-- ==== Sys2Proof/Laws/Memory.lean ====
section
/-! SUPPORT. Laws of memory: what one write does, and that every write keeps the canonical form. -/

namespace Sys2Proof.Machine

/-! ### The bytes of one write -/

/-- The bytes of a write, put into memory one after another. -/
def putBytes (m : Bytes) (bs : List (Nat × Byte)) : Bytes := bs.foldl (fun m b => Cells.set 0 m b.1 b.2) m

theorem wf_putBytes (bs : List (Nat × Byte)) : ∀ {m : Bytes}, Memory.wf m = true → Memory.wf (putBytes m bs) = true := by
  induction bs with
  | nil => intro m h; exact h
  | cons b bs ih => intro m h; exact ih (Cells.wf_set 0 b.2 b.1 h)

/-- A byte that the write does not name reads as before. -/
theorem read_putBytes_other (a : Nat) (bs : List (Nat × Byte)) :
    ∀ (m : Bytes), (∀ b ∈ bs, b.1 ≠ a) → Bytes.read (putBytes m bs) a = Bytes.read m a := by
  induction bs with
  | nil => intro m _; rfl
  | cons b bs ih =>
    intro m h
    have hb : a ≠ b.1 := fun e => h b (by simp) e.symm
    show Bytes.read (putBytes (Cells.set 0 m b.1 b.2) bs) a = _
    rw [ih _ (fun c hc => h c (by simp [hc])), Bytes.read_set, if_neg hb]

/-- A write of consecutive bytes is a write of their list. -/
theorem putBytes_bytesAt (bs : List Byte) : ∀ (m : Bytes) (a : Nat), putBytes m (bytesAt a bs) = Bytes.write m a bs := by
  induction bs with
  | nil => intro m a; rfl
  | cons b bs ih => intro m a; exact ih (Cells.set 0 m a b) (a + 1)

/-! ### One write to memory -/


theorem foldl_frame {α β : Type} (p : State → β) (f : State → α → State) (h : ∀ s x, p (f s x) = p s) :
    ∀ (l : List α) (s : State), p (l.foldl f s) = p s := by
  intro l
  induction l with
  | nil => intro s; rfl
  | cons x l ih => intro s; exact (ih (f s x)).trans (h s x)

/-! ### Bytes of the device and of the host (26 R380) -/

/-- Outside tier 2 no byte is the host's. -/
theorem hostKey_device (s : State) {pa : Nat} (h : paTier pa ≠ 2) : hostKey s pa = none := by unfold hostKey; rw [if_neg h]

/-- One byte of a write changes a byte of the device or of the host. -/
theorem putByte_cases (s : State) (b : Nat × Byte) :
    (∃ k, hostKey s b.1 = some k ∧ putByte s b = { s with hostMem := Cells.set 0 s.hostMem k b.2 })
    ∨ (hostKey s b.1 = none ∧ putByte s b = { s with mem := Cells.set 0 s.mem b.1 b.2 }) := by
  unfold putByte
  split
  · rename_i k e; exact .inl ⟨k, e, rfl⟩
  · rename_i e; exact .inr ⟨e, rfl⟩

theorem putByte_frame {α : Type} (φ : State → α) (hm : ∀ s m, φ ({ s with mem := m } : State) = φ s)
    (hh : ∀ s m, φ ({ s with hostMem := m } : State) = φ s) (s : State) (b : Nat × Byte) : φ (putByte s b) = φ s := by
  obtain ⟨_, _, e⟩ | ⟨_, e⟩ := putByte_cases s b <;> rw [e]
  · exact hh _ _
  · exact hm _ _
==============================
» **Problem to work on**
Write the listing out again, word for word.

» **Task solution**
-- ==== Sys2Proof/Laws/Memory.lean ====
section
/-! SUPPORT. Laws of memory: what one write does, and that every write keeps the canonical form. -/

namespace Sys2Proof.Machine

/-! ### The bytes of one write -/

/-- The bytes of a write, put into memory one after another. -/
def putBytes (m : Bytes) (bs : List (Nat × Byte)) : Bytes := bs.foldl (fun m b => Cells.set 0 m b.1 b.2) m

theorem wf_putBytes (bs : List (Nat × Byte)) : ∀ {m : Bytes}, Memory.wf m = true → Memory.wf (putBytes m bs) = true := by
  induction bs with
  | nil => intro m h; exact h
  | cons b bs ih => intro m h; exact ih (Cells.wf_set 0 b.2 b.1 h)

/-- A byte that the write does not name reads as before. -/
theorem read_putBytes_other (a : Nat) (bs : List (Nat × Byte)) :
    ∀ (m : Bytes), (∀ b ∈ bs, b.1 ≠ a) → Bytes.read (putBytes m bs) a = Bytes.read m a := by
  induction bs with
  | nil => intro m _; rfl
  | cons b bs ih =>
    intro m h
    have hb : a ≠ b.1 := fun e => h b (by simp) e.symm
    show Bytes.read (putBytes (Cells.set 0 m b.1 b.2) bs) a = _
    rw [ih _ (fun c hc => h c (by simp [hc])), Bytes.read_set, if_neg hb]

/-- A write of consecutive bytes is a write of their list. -/
theorem putBytes_bytesAt (bs : List Byte) : ∀ (m : Bytes) (a : Nat), putBytes m (bytesAt a bs) = Bytes.write m a bs := by
  induction bs with
  | nil => intro m a; rfl
  | cons b bs ih => intro m a; exact ih (Cells.set 0 m a b) (a + 1)

/-! ### One write to memory -/


theorem foldl_frame {α β : Type} (p : State → β) (f : State → α → State) (h : ∀ s x, p (f s x) = p s) :
    ∀ (l : List α) (s : State), p (l.foldl f s) = p s := by
  intro l
  induction l with
  | nil => intro s; rfl
  | cons x l ih => intro s; exact (ih (f s x)).trans (h s x)

/-! ### Bytes of the device and of the host (26 R380) -/

/-- Outside tier 2 no byte is the host's. -/
theorem hostKey_device (s : State) {pa : Nat} (h : paTier pa ≠ 2) : hostKey s pa = none := by unfold hostKey; rw [if_neg h]

/-- One byte of a write changes a byte of the device or of the host. -/
theorem putByte_cases (s : State) (b : Nat × Byte) :
    (∃ k, hostKey s b.1 = some k ∧ putByte s b = { s with hostMem := Cells.set 0 s.hostMem k b.2 })
    ∨ (hostKey s b.1 = none ∧ putByte s b = { s with mem := Cells.set 0 s.mem b.1 b.2 }) := by
  unfold putByte
  split
  · rename_i k e; exact .inl ⟨k, e, rfl⟩
  · rename_i e; exact .inr ⟨e, rfl⟩

theorem putByte_frame {α : Type} (φ : State → α) (hm : ∀ s m, φ ({ s with mem := m } : State) = φ s)
    (hh : ∀ s m, φ ({ s with hostMem := m } : State) = φ s) (s : State) (b : Nat × Byte) : φ (putByte s b) = φ s := by
  obtain ⟨_, _, e⟩ | ⟨_, e⟩ := putByte_cases s b <;> rw [e]
  · exact hh _ _
  · exact hm _ _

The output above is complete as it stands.